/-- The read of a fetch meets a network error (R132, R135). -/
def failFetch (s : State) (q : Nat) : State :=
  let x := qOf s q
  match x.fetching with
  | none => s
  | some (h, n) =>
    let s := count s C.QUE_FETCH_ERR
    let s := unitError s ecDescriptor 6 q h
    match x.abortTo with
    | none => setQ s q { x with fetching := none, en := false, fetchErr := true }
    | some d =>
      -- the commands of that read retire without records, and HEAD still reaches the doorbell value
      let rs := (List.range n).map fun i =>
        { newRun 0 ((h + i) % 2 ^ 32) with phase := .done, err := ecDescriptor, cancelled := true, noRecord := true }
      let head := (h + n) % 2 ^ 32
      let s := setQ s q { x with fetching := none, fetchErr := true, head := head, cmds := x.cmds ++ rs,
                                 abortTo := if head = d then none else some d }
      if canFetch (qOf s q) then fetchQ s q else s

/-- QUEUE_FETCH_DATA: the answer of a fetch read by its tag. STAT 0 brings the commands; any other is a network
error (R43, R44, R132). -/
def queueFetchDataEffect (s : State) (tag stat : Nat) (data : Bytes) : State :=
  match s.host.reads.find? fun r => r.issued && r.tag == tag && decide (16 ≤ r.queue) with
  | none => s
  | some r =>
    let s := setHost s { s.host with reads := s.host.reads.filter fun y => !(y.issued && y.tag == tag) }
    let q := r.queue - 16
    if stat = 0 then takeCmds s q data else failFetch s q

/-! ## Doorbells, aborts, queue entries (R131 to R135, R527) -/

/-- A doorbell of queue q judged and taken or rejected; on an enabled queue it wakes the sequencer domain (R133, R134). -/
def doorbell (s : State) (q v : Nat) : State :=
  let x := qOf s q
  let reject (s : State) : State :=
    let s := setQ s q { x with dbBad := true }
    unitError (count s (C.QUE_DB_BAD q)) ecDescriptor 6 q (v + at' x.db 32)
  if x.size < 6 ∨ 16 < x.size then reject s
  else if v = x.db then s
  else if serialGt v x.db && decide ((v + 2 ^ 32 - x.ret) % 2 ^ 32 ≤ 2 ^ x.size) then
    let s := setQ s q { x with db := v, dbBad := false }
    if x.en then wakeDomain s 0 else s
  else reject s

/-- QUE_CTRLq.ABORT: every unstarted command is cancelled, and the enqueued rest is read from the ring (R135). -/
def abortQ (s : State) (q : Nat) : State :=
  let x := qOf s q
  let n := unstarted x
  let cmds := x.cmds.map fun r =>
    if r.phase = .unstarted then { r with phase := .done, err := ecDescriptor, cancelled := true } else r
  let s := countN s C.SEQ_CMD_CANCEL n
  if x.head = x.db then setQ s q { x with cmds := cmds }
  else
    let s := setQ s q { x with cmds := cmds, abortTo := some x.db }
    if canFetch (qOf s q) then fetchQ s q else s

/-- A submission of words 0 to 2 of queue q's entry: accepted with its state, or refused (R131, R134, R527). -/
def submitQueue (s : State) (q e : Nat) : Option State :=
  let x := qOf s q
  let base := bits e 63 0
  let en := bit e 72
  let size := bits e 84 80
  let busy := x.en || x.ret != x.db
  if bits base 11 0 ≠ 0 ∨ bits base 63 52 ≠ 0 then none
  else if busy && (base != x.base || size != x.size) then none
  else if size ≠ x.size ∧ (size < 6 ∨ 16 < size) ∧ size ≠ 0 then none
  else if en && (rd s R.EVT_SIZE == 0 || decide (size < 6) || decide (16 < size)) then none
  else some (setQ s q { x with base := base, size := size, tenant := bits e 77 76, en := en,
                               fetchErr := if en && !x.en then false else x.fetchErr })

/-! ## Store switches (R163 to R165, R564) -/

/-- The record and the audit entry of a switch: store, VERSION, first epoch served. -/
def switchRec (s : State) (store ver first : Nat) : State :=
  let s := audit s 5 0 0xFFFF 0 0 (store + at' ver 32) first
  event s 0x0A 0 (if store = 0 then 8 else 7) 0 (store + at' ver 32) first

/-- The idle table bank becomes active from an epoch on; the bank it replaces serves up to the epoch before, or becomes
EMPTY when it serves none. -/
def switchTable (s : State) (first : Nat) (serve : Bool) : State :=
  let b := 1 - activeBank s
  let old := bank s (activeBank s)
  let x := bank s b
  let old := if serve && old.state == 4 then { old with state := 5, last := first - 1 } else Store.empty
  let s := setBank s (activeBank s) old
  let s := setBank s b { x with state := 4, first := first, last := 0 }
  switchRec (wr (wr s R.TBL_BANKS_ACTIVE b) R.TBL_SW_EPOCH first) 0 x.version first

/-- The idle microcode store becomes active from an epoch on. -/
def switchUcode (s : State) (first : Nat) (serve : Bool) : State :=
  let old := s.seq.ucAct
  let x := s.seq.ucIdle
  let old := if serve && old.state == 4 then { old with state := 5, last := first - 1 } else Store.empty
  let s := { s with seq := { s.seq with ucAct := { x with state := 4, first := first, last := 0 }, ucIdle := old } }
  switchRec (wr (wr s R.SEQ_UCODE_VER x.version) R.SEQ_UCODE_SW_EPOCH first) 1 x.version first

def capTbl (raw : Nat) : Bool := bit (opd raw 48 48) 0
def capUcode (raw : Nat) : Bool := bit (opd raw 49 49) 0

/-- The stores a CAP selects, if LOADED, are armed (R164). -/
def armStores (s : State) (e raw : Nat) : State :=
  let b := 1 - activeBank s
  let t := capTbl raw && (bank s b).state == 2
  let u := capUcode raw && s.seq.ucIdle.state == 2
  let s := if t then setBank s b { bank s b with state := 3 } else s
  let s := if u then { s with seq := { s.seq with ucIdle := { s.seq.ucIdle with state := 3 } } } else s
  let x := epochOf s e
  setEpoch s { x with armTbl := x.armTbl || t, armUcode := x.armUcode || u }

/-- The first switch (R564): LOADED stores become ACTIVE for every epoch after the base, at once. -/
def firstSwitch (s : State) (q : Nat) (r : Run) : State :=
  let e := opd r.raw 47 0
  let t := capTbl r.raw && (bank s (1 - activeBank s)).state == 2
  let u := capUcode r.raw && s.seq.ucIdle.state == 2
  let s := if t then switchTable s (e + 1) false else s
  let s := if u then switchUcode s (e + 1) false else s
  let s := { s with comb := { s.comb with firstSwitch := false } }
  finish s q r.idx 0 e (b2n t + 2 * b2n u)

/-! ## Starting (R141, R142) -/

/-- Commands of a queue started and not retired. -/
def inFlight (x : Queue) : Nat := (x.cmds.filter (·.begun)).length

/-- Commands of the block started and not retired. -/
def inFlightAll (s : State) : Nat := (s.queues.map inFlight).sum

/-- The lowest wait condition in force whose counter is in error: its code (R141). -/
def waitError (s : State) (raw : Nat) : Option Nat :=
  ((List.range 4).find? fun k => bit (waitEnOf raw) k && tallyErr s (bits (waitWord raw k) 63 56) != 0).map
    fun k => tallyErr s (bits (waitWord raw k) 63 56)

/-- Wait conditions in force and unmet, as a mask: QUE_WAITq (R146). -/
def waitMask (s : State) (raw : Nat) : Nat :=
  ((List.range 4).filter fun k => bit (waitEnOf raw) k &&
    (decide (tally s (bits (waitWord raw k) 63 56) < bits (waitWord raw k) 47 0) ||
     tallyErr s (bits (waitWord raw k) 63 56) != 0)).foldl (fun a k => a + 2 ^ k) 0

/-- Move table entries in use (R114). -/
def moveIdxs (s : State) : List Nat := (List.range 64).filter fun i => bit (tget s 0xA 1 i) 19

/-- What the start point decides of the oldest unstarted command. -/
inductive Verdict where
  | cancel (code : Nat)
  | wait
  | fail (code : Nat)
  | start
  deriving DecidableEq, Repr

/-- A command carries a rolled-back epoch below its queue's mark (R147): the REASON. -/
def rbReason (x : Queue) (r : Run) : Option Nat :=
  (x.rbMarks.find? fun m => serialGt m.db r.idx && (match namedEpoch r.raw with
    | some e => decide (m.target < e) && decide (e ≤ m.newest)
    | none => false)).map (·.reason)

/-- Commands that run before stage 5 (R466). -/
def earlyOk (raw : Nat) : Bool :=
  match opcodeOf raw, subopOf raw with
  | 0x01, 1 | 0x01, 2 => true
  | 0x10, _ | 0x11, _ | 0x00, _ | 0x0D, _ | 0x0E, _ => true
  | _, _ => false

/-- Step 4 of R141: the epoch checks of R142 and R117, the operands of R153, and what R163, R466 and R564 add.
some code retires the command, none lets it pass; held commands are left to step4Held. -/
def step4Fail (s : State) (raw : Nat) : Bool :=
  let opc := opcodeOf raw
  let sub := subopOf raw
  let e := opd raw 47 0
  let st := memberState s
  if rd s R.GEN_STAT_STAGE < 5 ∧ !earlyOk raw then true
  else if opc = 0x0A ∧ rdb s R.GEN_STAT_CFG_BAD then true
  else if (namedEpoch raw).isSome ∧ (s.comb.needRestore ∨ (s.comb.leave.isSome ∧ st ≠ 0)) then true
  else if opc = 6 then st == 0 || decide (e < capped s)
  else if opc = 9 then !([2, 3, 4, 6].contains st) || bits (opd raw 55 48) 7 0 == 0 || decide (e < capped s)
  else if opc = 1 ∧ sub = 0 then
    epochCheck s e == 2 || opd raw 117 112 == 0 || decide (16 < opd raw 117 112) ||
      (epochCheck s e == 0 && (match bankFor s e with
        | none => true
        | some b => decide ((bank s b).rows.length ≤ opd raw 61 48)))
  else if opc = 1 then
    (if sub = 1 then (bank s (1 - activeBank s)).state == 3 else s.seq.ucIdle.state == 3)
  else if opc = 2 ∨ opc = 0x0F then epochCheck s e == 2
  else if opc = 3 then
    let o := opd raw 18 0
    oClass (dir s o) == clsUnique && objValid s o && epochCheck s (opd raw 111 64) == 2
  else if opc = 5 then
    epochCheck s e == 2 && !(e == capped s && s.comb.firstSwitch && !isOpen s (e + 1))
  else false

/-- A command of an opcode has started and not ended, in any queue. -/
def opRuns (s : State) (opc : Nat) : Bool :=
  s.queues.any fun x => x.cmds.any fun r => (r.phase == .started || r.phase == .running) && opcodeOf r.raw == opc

-------

From the line containing "any queue. -/" to the final line above, output everything. Change nothing and add nothing.

**RESPONSE BOX:**
/-- A command of an opcode has started and not ended, in any queue. -/
def opRuns (s : State) (opc : Nat) : Bool :=
  s.queues.any fun x => x.cmds.any fun r => (r.phase == .started || r.phase == .running) && opcodeOf r.raw == opc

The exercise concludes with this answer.